Epoxy coat with at least 3 coats and clear coat for UV protection. If you want to glass it, cover in 4 oz glass.
I tried some Raka UV epoxy with disappointing results on carbon fiber as an FYI.


----------



## NoeSmyrnaBch (Aug 19, 2013)

Cedar is naturally water resistant (not proof), so I think a few coats of a quality epoxy (not the stuff at Higgs) would be all you'd need. Think of all those cedar strip kayaks and boats that people build.


----------



## DuckNut (Apr 3, 2009)

If you epoxy, you will have to protect with another coating. Skip the epoxy and just use spar varnish.


----------



## scsdiver (Oct 27, 2014)

we tried the spar on another project and we put 8 coats of it on the wood and after a year the wood was rotten so not sure how much faith i will put in it however this wood will be exposed so maybe better results. i got a lot done this weekend although it still doesn't look any different! i glued and filled in my piping from front to back, i took Backwater's advice and i put a coat of 1708 on the floor and gunnel and wow your right it really stiffened the floor up. i got my template made for my floor and got the floor cut out of plascore and got the bottom of the floor covered in 1708. i hope tongiht to get the topside done and get the stringers put in the floor. i also got my bulkheads all smoothed out so they are ready for gel coat when i get that far just seemed like a good time to get that sanding done as i hope my floor wil turn out as well/better than my other parts so there shouldt be much need to block it out. i think i am then going to transition in the back of the boat so that i can get everything in the floor area the way i want it so that i can paint/gel coat the interior before i move onto the deck.


----------



## scsdiver (Oct 27, 2014)

anyone have any suggestions on how to make something smoothed out? by that i mean i ready about guys using visuqueen and using a spreader to smooth out the glass while its wet however everytime ive tried this not matter what i do i get wrinkles in the finished product.


----------



## scsdiver (Oct 27, 2014)

ok well some big things tongiht first and formost i have quit using tinypics so i shouldn't have anymore screwy uploaded pics!! im going to go back and fix some of the ones that are jacked up. so finally tonight i got stringers installed in the boat!!!!! 

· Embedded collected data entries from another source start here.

-- ==== Sys2Proof/Machine/Debug.lean ====
section
/-!
DEFINITION. Machine/Debug.lean: what the host reads: event counters (R388), logs (R332, R385) and RESYNC (R344); and debug stops (R392).
-/
namespace Sys2Proof.Machine
open Sys2Proof

/-! ### Counters (R388) -/

/-- PERF_READ (R388): counters 0..15 of a core of the context's partition. -/
def execPerfRead (tag ctx : Nat) (core : Nat) (s : State) : Out :=
  asMgmt s tag ctx (fun s => s.named tag ctx (fun _ =>
    if core < 224 && decide ((s.core core).ctx = some ctx) then
      s.complete tag 0 0 0 ((upto 16).flatMap (fun i => w64Bytes ((s.core core).counts.get i)))
    else s.invalid tag))

/-! ### Logs (R332, R385) -/

/-- The entries of a ring from a sequence number on, by 32-bit distance. -/
def RingLog.from_ {α : Type} (r : RingLog α) (first : Nat) : List (Nat × α) :=
  r.entries.filter (fun e => decide ((e.1 + 2 ^ 32 - first % 2 ^ 32) % 2 ^ 32 < 2 ^ 31))

/-- Copy entries of 32 bytes into a buffer, as many as fit; RESULT0 is their number. -/
def State.copyOut (s : State) (tag buf len : Nat) (es : List (List Byte)) : State :=
  let out := es.take (len / 32)
  (s.setPhysBytes buf out.flatten).complete tag 0 0 (BitVec.ofNat 64 out.length) []

/-- LOG_READ (R332): the fault log is 0, the error log 1. -/
def execLogRead (tag ctx : Nat) (log first buf len : Nat) (s : State) : Out :=
  asMgmt s tag ctx (fun s => s.named tag ctx (fun c =>
    if 1 < log || !s.bufferOk buf len then s.invalid tag
    else if log = 0 then s.copyOut tag buf len ((c.faults.from_ first).map (fun e => e.2.bytes))
    else s.copyOut tag buf len ((c.errors.from_ first).map (fun e => e.2.bytes))))

/-- A debug event entry (Table 23.1). -/
def DbgEvent.bytes (seq : Nat) : DbgEvent → List Byte
  | .detachedWatch comps va pc task =>
    w64Bytes task ++ w64Bytes pc ++ w64Bytes va ++ bytesOfNat 8 (seq * 2 ^ 32 + comps.toNat * 2 ^ 8 + 1)
  | .stopped task => w64Bytes task ++ w64Bytes 0 ++ w64Bytes 0 ++ bytesOfNat 8 (seq * 2 ^ 32 + 2)
  | .traceEnd core n => bytesOfNat 8 (core * 2 ^ 12) ++ w64Bytes 0 ++ bytesOfNat 8 n ++ bytesOfNat 8 (seq * 2 ^ 32 + 3)

/-- The context of a debug event's task; TRACE_END names none. -/
def DbgEvent.ctx : DbgEvent → Option Nat
  | .detachedWatch _ _ _ t => some (bits t 52 12)
  | .stopped t => some (bits t 52 12)
  | .traceEnd _ _ => none

/-- EVLOG_READ (R385): the entries of the named context, or of every context of the host where none is named. -/
def execEvlogRead (tag ctx : Nat) (buf len : Nat) (s : State) : Out :=
  asMgmt s tag ctx (fun s =>
    if !s.bufferOk buf len then s.invalid tag
    else
      let mine (e : DbgEvent) : Bool := match e.ctx with
        | none => false
        | some c => if ctx = noCtx then (s.ctxs.find c).isSome else decide (c = ctx)
      s.copyOut tag buf len ((s.dbg.entries.filter (fun e => mine e.2)).map (fun e => e.2.bytes e.1)))

/-! ### RESYNC (R344) -/

/-- A context's state in RESYNC: active, pre-empted or releasing. -/
def CtxState.report : CtxState → Nat
  | .active => 0 | .resuming => 0 | .saving => 1 | .saved => 1 | .releasing => 2

/-- A target's action as RESYNC reports it (R282): a notice, or an emit with its record's length and bytes. -/
def TargetAct.nums : TargetAct → List Nat
  | .notice => [0]
  | .emit r => [1, r.length, natOfBytes r]

/-- The contents of the sections of Table 18.6, in its order; the audit sequence number is read last. -/
def State.resyncSections (s : State) : List (List Nat) :=
  [s.ctxs.flatMap (fun c => [c.1, c.2.state.report, c.2.asid, c.2.gen, c.2.part.length] ++ c.2.part),
   s.nodes.flatMap (fun n => [n.1, n.2.records.length, n.2.nextSeq] ++ n.2.learned.toList),
   s.wgs.flatMap (fun g => [g.2.task.toNat, g.1.core]) ++ s.ctxs.flatMap (fun c => c.2.saved.flatMap (fun v => [v.wg.task.toNat, v.from_.core])),
   s.copies.flatMap (fun c => [0, c.id, (((s.wgs.find c.wg).map Workgroup.task).getD 0).toNat]) ++
     s.ctxs.flatMap (fun k => k.2.saved.flatMap (fun v => v.copies.flatMap (fun c => [0, c.id, v.wg.task.toNat]))) ++ s.prefetches.flatMap (fun f => [1, f.id, f.task.toNat]) ++
     s.fabric.xfers.flatMap (fun (x : Xfer) => [2, x.id, x.task.toNat]),
   s.targets.flatMap (fun t => [t.pa, t.ctx, t.target.toNat] ++ t.act.nums),
   s.doms.flatMap (fun d => Domain.nums d.dom ++ [d.soft, if d.fenced || d.quiesced then 1 else 0]) ++ s.homeTable,
   s.ctxs.flatMap (fun c => [c.1, c.2.faults.entries.length, c.2.faults.next, c.2.faults.overflow, c.2.errors.entries.length, c.2.errors.next,
     c.2.errors.overflow]),
   [s.trust.auditNext]]

/-- RESYNC (R344): the header and the sections, or the header alone in a buffer that is too small; RESULT0 is the length. -/
def execResync (tag : Nat) (buf len : Nat) (s : State) : Out :=
  asMgmt s tag noCtx (fun s =>
    if !s.bufferOk buf len then s.invalid tag
    else
      let secs := ((upto 8).zip s.resyncSections).map (fun p => Config.resyncSection p.1 p.2)
      let hdr := Config.resyncHeader (secs.map List.length)
      let all := hdr ++ secs.flatten
      let out := if all.length ≤ len then all else hdr.take len
      (s.setPhysBytes buf out).complete tag 0 0 (BitVec.ofNat 64 all.length) [])

/-! ### Debug stops (R392) -/

/-- STOP (R392): refused unless the debug port is open. -/
def execStop (tag : Nat) (node : Nat) (set : Bool) (s : State) : Out :=
  asMgmt s tag noCtx (fun s =>
    if !s.trust.debugOpen then s.refuse tag 3
    else if (s.nodes.find node).isNone then s.invalid tag
    else State.accepted { s with nodes := s.nodes.adjust node (fun n => { n with stopSet := set }) } tag)

/-- The identity of a workgroup held at admission; its CORE is written as zero (log 35). -/
def State.heldId (s : State) (node seq : Nat) : W64 := taskId (((s.nodes.find node).map Node.ctx).getD 0) seq 0 node

/-- CONTINUE (R392): a halted task, resident, saved or held at admission, goes on. -/
def execContinueTask (tag : Nat) (task : W64) (s : State) : Out :=
  asMgmt s tag noCtx (fun s =>
    let go (h : Hold) : Hold := match h with | .halted => .continued | h => h
    let wgHit (g : Workgroup) : Bool := decide (g.task = task) && decide (g.hold = .halted)
    let lHit (l : Launched) : Bool := decide (l.hold = .halted) && decide (s.heldId l.node l.seq = task)
    let gHit (g : Grid) : Bool := decide (g.hold = .halted) &&
      (match g.head with | some i => decide (s.heldId g.node ((g.first + i) % 2 ^ 32) = task) | none => false)
    let hit := s.wgs.any (fun g => wgHit g.2) || s.ctxs.any (fun c => c.2.saved.any (fun v => wgHit v.wg)) || s.launched.any (fun l => lHit l.2) ||
      s.grids.any (fun g => gHit g.2)
    if !hit then s.invalid tag
    else
      State.accepted { s with
        wgs := s.wgs.map (fun (p : WgId × Workgroup) => if wgHit p.2 then (p.1, { p.2 with hold := go p.2.hold }) else p)
        ctxs := s.ctxs.map (fun (p : Nat × Ctx) => (p.1, { p.2 with saved := p.2.saved.map (fun (v : SavedWg) =>
          if wgHit v.wg then { v with wg := { v.wg with hold := go v.wg.hold } } else v) }))
        launched := s.launched.map (fun (p : Nat × Launched) => if lHit p.2 then (p.1, { p.2 with hold := go p.2.hold }) else p)
        grids := s.grids.map (fun (p : Nat × Grid) => if gHit p.2 then (p.1, { p.2 with hold := go p.2.hold }) else p) } tag)

end Sys2Proof.Machine
end

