-- ==== Sys2Proof/Machine/QueueInstr.lean ====
section
/-!
DEFINITION. Machine/QueueInstr.lean: DEQ, ENQ, QCNT and QDROP (R197, R198).
-/
namespace Sys2Proof.Machine
open Sys2Proof

/-- DEQ as a vector instruction: its source is the queue. -/
def deqVec (p : Option Pfx) (d : Sel) (q : BitVec 4) : Vec :=
  { pfx := p, lit := 0, len := pfxLen p 4, exec := false, ok := fun _ => true, srcs := fun ty => [⟨.queue q, .none, ty⟩],
    dst := fun ty => .sel d false ty, run := byThread (fun _ x => x 0) }

/-- ENQ as a vector instruction: its destination is the queue's tail. -/
def enqVec (p : Option Pfx) (len : Nat) (q : BitVec 4) (a : Sel) (tag : BitVec 2) (ch : Option Nat) : Vec :=
  { pfx := p, lit := 0, len := pfxLen p len, exec := false, ok := fun _ => true, srcs := fun ty => [⟨a, .a, ty⟩],
    dst := fun ty => .enq q.toNat ch tag ty, run := byThread (fun _ x => x 0) }

/-- QCNT's status word (Table 10.12). -/
def State.qcntWord (s : State) (m : Me) (q : Queue) : Nat :=
  if q.decl.kind.consumer = m.sid.slice then
    let v := q.view m.sid.idx
    let pending := match v with | e :: _ => e.pend.isSome | [] => false
    let filled : Option QEntry := match v with | e :: _ => if e.pend.isSome then none else some e | [] => none
    let tag : BitVec 2 := match filled with | some e => e.tag | none => 0
    v.length % 2 ^ 13 + (if pending then 2 ^ 13 else 0) +
      (if v.isEmpty && s.producersGone m.sid.wg q then 2 ^ 14 else 0) + (if tag = 3 then 2 ^ 15 else 0) + tag.toNat * 2 ^ 16
  else q.room (q.channel m.sid.idx) % 2 ^ 13

/-- QCNT as a vector instruction, for the issuing strand: every active thread receives the status word. -/
def qcntVec (p : Option Pfx) (n : Bool) (d : Sel) (q : BitVec 4) (s : State) (m : Me) : Vec :=
  { pfx := p, lit := 0, len := pfxLen p 4, exec := false, ok := fun _ => (m.queue q.toNat).isSome, srcs := fun _ => [],
    dst := fun ty => .sel d n ty, run := byThread (fun _ _ => match m.queue q.toNat with | some qu => s.qcntWord m qu | none => 0) }

/-- QDROP with an active thread (R198). -/
def State.qdrop (s : State) (m : Me) (p : Option Pfx) (qn : Nat) : State :=
  match m.queue qn with
  | none => s.raise m .illegal
  | some q =>
    if !m.directionOk [qn] [] then s.raise m .queueDirection
    else
      match q.view m.sid.idx with
      | [] =>
        if s.producersGone m.sid.wg q then (s.setQt m 2).finishVec m true 8 (pfxLen p 4)
        else s.block m (.queues [(qn, 1)] [])
      | e :: _ =>
        if e.pend.isSome then s.block m (.queues [(qn, 1)] [])
        else
          let s := if q.decl.bcast then s else s.discardPoison m.wg.ctx e
          let s := (s.putQueue m.sid.wg qn (q.take m.sid.idx 1)).sweepQueue m.sid.wg qn
          (s.setQt m e.tag).finishVec m true 8 (pfxLen p 4)

def execDeq (p : Option Pfx) (d : Sel) (q : BitVec 4) (s : State) : Out := runVec (deqVec p d q) s
def execEnq (p : Option Pfx) (q : BitVec 4) (a : Sel) (tag : BitVec 2) (s : State) : Out := runVec (enqVec p 4 q a tag none) s
def execEnqX2 (p : Option Pfx) (q : BitVec 4) (a : Sel) (tag : BitVec 2) (ch : BitVec 12) (s : State) : Out :=
  runVec (enqVec p 8 q a tag (some ch.toNat)) s
def execQcnt (p : Option Pfx) (n : Bool) (d : Sel) (q : BitVec 4) (s : State) : Out := runVecOf (qcntVec p n d q s) s
def execQdrop (p : Option Pfx) (q : BitVec 4) (s : State) : Out :=
  asYielding s (fun m => if m.em = 0 then s.finishVec m true 1 (pfxLen p 4) else s.qdrop m p q.toNat)

end Sys2Proof.Machine
end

hopefully tomorrow ill get the other side of the floor finished. one side is glassed and looks pretty darn good i think. plus i want to paint under the floor are before i put it in.


----------



## scsdiver (Oct 27, 2014)

finished up the stringers tonight. i got filets put in on all of them. tomorrow night i am going to tape off and pain underneath the floor area and finish glassing the floor intself.


----------



## scsdiver (Oct 27, 2014)

well after replacing my sprinkler pump i finally got to work on the boat a little. i got the top side of the floor glassed tonight. i did two layers of 1708 i think it turned out better that anythingn else i have done i think. i found a new roller that made a huge difference in wetout. once i got that done i taped off the under floor area and put first coat of paint on it. going to try to get 3-4 coats on it before i put the floor in.


----------



## scsdiver (Oct 27, 2014)

well i ended up helping my dad most of the day on his gheenoe so i didn't get a lot done. i got the floor pulled up and got the excess glass cut off the edges and removed all the PVA. i got the front end painted well i got two coats on it anyways. with the floor preped i hope tomorow to get the floor actually put in.


----------



## scsdiver (Oct 27, 2014)

so i got a little work done today. i made a lot of dust i started fairing the gunnels and the area above the floor. i got the floor fit and ready to be put in tomorrow.


----------



## scsdiver (Oct 27, 2014)

got the floor and gunnels prepped and the floor glued in!!! theres a lot of adhesive on there in the pic but that so i can fair it smooth and lay glass in to make it flow nicely and hopfully not have to fair to much there!!


----------



## scsdiver (Oct 27, 2014)

tonight i got the gunnels covered in 407 and i got the floor area adhesive smoothed out. 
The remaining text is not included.